Par déclaration d'appel en date du 17 janvier 2018, la SARL Liane Hôtel Boulogne sur Mer/Outreau a interjeté appel de la décision précité.
MOYENS ET PRÉTENTIONS
Par conclusions signifiées par voie électronique en date du 20 mars 2018, la SARL Liane Hôtel Boulogne sur Mer/Outreau demande à la cour, au visa de l'article 503 alinéa 1 du Code de Procédure Civile, des articles L 631-1 al.1 et L 640-1 al. 1 du Code de Commerce,
Vu l'article R 621-8 du Code de Commerce, de :
- réformer le jugement entrepris du 21 décembre 2017 en ce qu'il a fixé provisoirement la date de cessation des paiements au 21 juin 2016,
- rectifier les erreurs contenues dans le jugement critiqué,
- fixer la date provisoire de cessation des paiements à la date du commandement de payer soit le 4 septembre 2017,
- ordonner les publicités destinées à rectifier la date provisoirement arrêtée par le Tribunal de Commerce,
- dire que les dépens de la présente procédure seront affectés en frais privilégiés de la procédure de liquidation de la débitrice.
Elle indique :
- ne pas être opposée à la liquidation judiciaire mais conteste la date retenue, qui correspond à une antériorité de 18 mois
- ne pas avoir validé lors de l'audience la date de cessation des paiements au 21 juin 2016,
- ne plus avoir d'activité pour l'année 2016 mais ne pas avoir été en état de cessation des paiements à cette date, ayant pu honoré les emprunts et charges.
Elle souligne que la décision comporte plusieurs erreurs matérielles.
Par conclusions signifiées par voie électronique en date du 7 mars 2018, la SARL Kais demande à la cour de :
- in limine litis avant toute défense au fond
- déclarer irrecevable l'appel de la société Liane Hôtel contre le jugement du Tribunal de Commerce de Boulogne Sur Mer pour défaut d'intérêt à agir.
- sur le fond
- rejeter la totalité des demandes de la SARL LIANE Hôtel.
- statuer ce que de droit quant aux dépens
Elle fait valoir que :
- la société Liane n'a pas d'intérêt à agir, pour n'avoir pas contesté la demande d'ouverture de procédure de liquidation et ne pas avoir contesté l'état de cessation des paiements, comme le souligne le jugement,
- la date de cessation des paiements est fixée de toute façon provisoirement.
- sur le fond, elle indique qu'aucun document notamment comptable sérieux n'a été produit pour fixer la date de cessation des paiements, notamment pas les éléments relatifs aux déclarations de créance,
- les éléments produits sont très insuffisants pour prouver que la date de cessation des paiements serait en réalité le 4 septembre 2017.

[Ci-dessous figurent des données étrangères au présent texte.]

-- ==== Sys2Proof/Machine/Operands.lean ====
section
/-! DEFINITION. The operand forms of the sequencer's instructions (R60, R61, R89): the fields of the word, the registers of R57, the
immediate, and the SRAM accesses of the engines. -/

namespace Sys2Proof.Machine

open Sys2Proof

/-! Fields of the instruction word (R60, R61) -/

def wClass (w : Nat) : Nat := bits w 60 4
def wPneg (w : Nat) : Bool := bit w 59
def wPred (w : Nat) : Nat := bits w 56 3
def wOp (w : Nat) : Nat := bits w 48 8
def wD (w : Nat) : Nat := bits w 43 5
def wA (w : Nat) : Nat := bits w 38 5
def wB (w : Nat) : Nat := bits w 33 5
/-- Bit [32]: the immediate takes the place of a register, or in CTRL a register that of the immediate. -/
def wSel (w : Nat) : Bool := bit w 32
def wImm (w : Nat) : Nat := bits w 0 32
/-- The c register field of VXU and COND. -/
def wC (w : Nat) : Nat := bits w 28 5
/-- The sign-extended immediate as a 64-bit value. -/
def wSext (w : Nat) : Nat := ofSigned 64 (toSigned 32 (wImm w))
/-- The accumulator tile of MMA, DRAIN and MMAZ. -/
def wTile (w : Nat) : Nat := bits w 43 2
/-- The predicate register of the PRED class and of BCLASS. -/
def wPd (w : Nat) : Nat := bits w 43 3

/-! General, predicate and vector registers, accumulator tiles, event counters (R57) -/

/-- A general register; G0 reads as zero. -/
def Core.gval (c : Core) (r : Nat) : Nat := if r = 0 then 0 else Tbl.read c.g 0 r

/-- Writes a general register; a write of G0 is discarded. -/
def Core.setG (c : Core) (r v : Nat) : Core := if r = 0 then c else { c with g := Tbl.write c.g 0 r (v % 2 ^ 64) }

/-- A predicate register; P0 is always true. -/
def Core.pval (c : Core) (i : Nat) : Bool := i == 0 || bit c.p i

/-- Writes a predicate register; a write of P0 is discarded. -/
def Core.setP (c : Core) (i : Nat) (b : Bool) : Core := if i = 0 then c else { c with p := putBits c.p i 1 (b2n b) }

/-- n zero words. -/
def zeros (n : Nat) : List Nat := List.replicate n 0

/-- A vector register: 64 lanes of 32 bits. -/
def Core.vreg (c : Core) (i : Nat) : List Nat := Tbl.read c.v (zeros 64) i

/-- Writes a vector register. -/
def Core.setV (c : Core) (i : Nat) (x : List Nat) : Core := { c with v := Tbl.write c.v (zeros 64) i x }

/-- A vector register as 256 bytes. -/
def Core.vbytes (c : Core) (i : Nat) : List Byte := ((c.vreg i).map (leBytes 4)).flatten

/-- 64 lanes from 256 bytes. -/
def lanesOf (bs : List Byte) : List Nat := (List.range 64).map fun i => field bs (4 * i) 4

/-- An accumulator tile: 128 rows of 32 columns, by 32 row + column. -/
def Core.tile (c : Core) (i : Nat) : List Nat := Tbl.read c.acc (zeros 4096) i

/-- Writes an accumulator tile. -/
def Core.setTile (c : Core) (i : Nat) (x : List Nat) : Core := { c with acc := Tbl.write c.acc (zeros 4096) i x }

/-- Clears an accumulator tile. -/
def Core.clearTile (c : Core) (i : Nat) : Core := c.setTile i (zeros 4096)

/-- An event counter. -/
def Core.evtVal (c : Core) (i : Nat) : Nat := Tbl.read c.evt 0 i

/-- Adds to an event counter, which wraps at 32 bits (R70). -/
def Core.addEvt (c : Core) (i n : Nat) : Core :=
  { c with evt := Tbl.write c.evt 0 i ((c.evtVal i + n) % 2 ^ 32) }

/-- Adds to an event counter of a logical core. -/
def State.addEvt (s : State) (L i n : Nat) : State := s.modCore L fun c => c.addEvt i n

/-- An increment that comes from another core or device: it is also added to the accumulator of the replay log (R342). -/
def State.extEvt (s : State) (L i n : Nat) : State :=
  (s.addEvt L i n).modDet L fun d => { d with acc := Tbl.write d.acc 0 i ((Tbl.read d.acc 0 i + n) % 2 ^ 32) }

/-- Whether an EVWAIT target is reached: EVT minus target is not negative as a signed 32-bit difference (R61, R70). -/
def evtReached (val target : Nat) : Bool := decide (0 ≤ toSigned 32 (val + 2 ^ 32 - target % 2 ^ 32))

/-! Operand forms -/

/-- The second operand of SCALAR and PRED: register b, or the sign-extended immediate when bit [32] is set. -/
def Core.opB (c : Core) (w : Nat) : Nat := if wSel w then wSext w else c.gval (wB w)

/-- The general registers the second operand reads. -/
def opBReads (w : Nat) : List Nat := if wSel w then [] else [wB w]

/-- The address of LDST: register a plus the sign-extended byte offset. -/
def Core.ldstAddr (c : Core) (w : Nat) : Nat := (c.gval (wA w) + wSext w) % 2 ^ 64

/-! SRAM as an engine sees it -/

/-- SRAM bytes with one pending store laid over them. -/
def overlay (a : Nat) (bs : List Byte) (st : Nat × List Byte) : List Byte :=
  if st.1 + st.2.length ≤ a ∨ a + bs.length ≤ st.1 then bs
  else (List.range bs.length).map fun i =>
    if st.1 ≤ a + i ∧ a + i < st.1 + st.2.length then st.2.getD (a + i - st.1) 0 else bs.getD i 0

/-- The stores of one engine that are not yet visible to the others (R62). -/
def Core.storesOf (c : Core) (e : Engine) : List (Nat × List Byte) :=
  ((c.ops.filter (·.eng == e)).map (·.stores)).flatten

/-- n bytes of a core's SRAM as one of its engines reads them: its own stores in their order, those of the others once visible. -/
def State.engRead (s : State) (L : Nat) (e : Engine) (a n : Nat) : List Byte :=
  ((s.core L).storesOf e).foldl (overlay a) (s.sramRead L a n)

/-- The job that holds a logical core. -/
def State.coreJob (s : State) (L : Nat) : Option Job := (s.core L).job.bind s.jobOf

/-- The SRAM grant of a logical core's job, from offset 0 (R76). -/
def State.grant (s : State) (L : Nat) : Nat := ((s.coreJob L).map (·.sram)).getD 0

end Sys2Proof.Machine
end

Me Z... a signifié par voie électronique en date du 8 mars 2018, des conclusions de rapport à justice. Aucun timbre n'a été honoré.
* * *
Par avis en date du 26 avril 2018, communiqué aux parties par les soins du greffe, le ministère public requiert que l'appel soit déclaré recevable, la SARL Liane ayant intérêt à agir et le jugement ne faisant pas état de son consentement à ce que la date de cessation des paiements soit fixée au 21 juin 2016. Sur le fond, s'en rapporte à l'appréciation de la cour.
* * *
Par avis RPVA faisant suite à l'audience du 23 mai 2018, les parties sont invitées à présenter leurs observations par voie électronique sur l'irrecevabilité de la défense de Me Z..., relevée d'office, tenant au défaut de paiement par ce dernier de la contribution à l'aide juridique, et ce avant le 14 juin 2018.
MOTIVATION
- Sur l'irrecevabilité des moyens de défense et conclusions de Me Z...
En application des dispositions de l'article 963 du code de procédure civile, lorsque l'appel entre dans le champ d'application de l'article 1635 bis P du code général des impôts, les parties justifient, à peine d'irrecevabilité de l'appel, ou des défenses selon le cas, de l'acquittement du droit prévu à cet article. L'irrecevabilité est constatée d'office par le magistrat ou la formation compétents.
Le conseil de Me Z... à l'audience confirme ne pas s'être acquitté du droit de timbre, faute de liquidités dans la procédure collective.
Par conséquence, l'irrecevabilité des moyens de défense de Me Z..., relevée d'office et tirée du défaut de paiement par ce dernier de la contribution à l'aide juridique est prononcée.
- Sur la fin de non recevoir tirée du défaut d'intérêt à agir
Aux termes des dispositions de l'article 31 du code de procédure civile, l'action est ouverte à tous ceux qui ont un intérêt légitime au succès ou au rejet d'une prétention, sous réserve des cas dans lesquels la loi attribue le droit d'agir aux seules personnes qu'elle qualifie pour élever ou combattre une prétention ou pour défendre un intérêt déterminé.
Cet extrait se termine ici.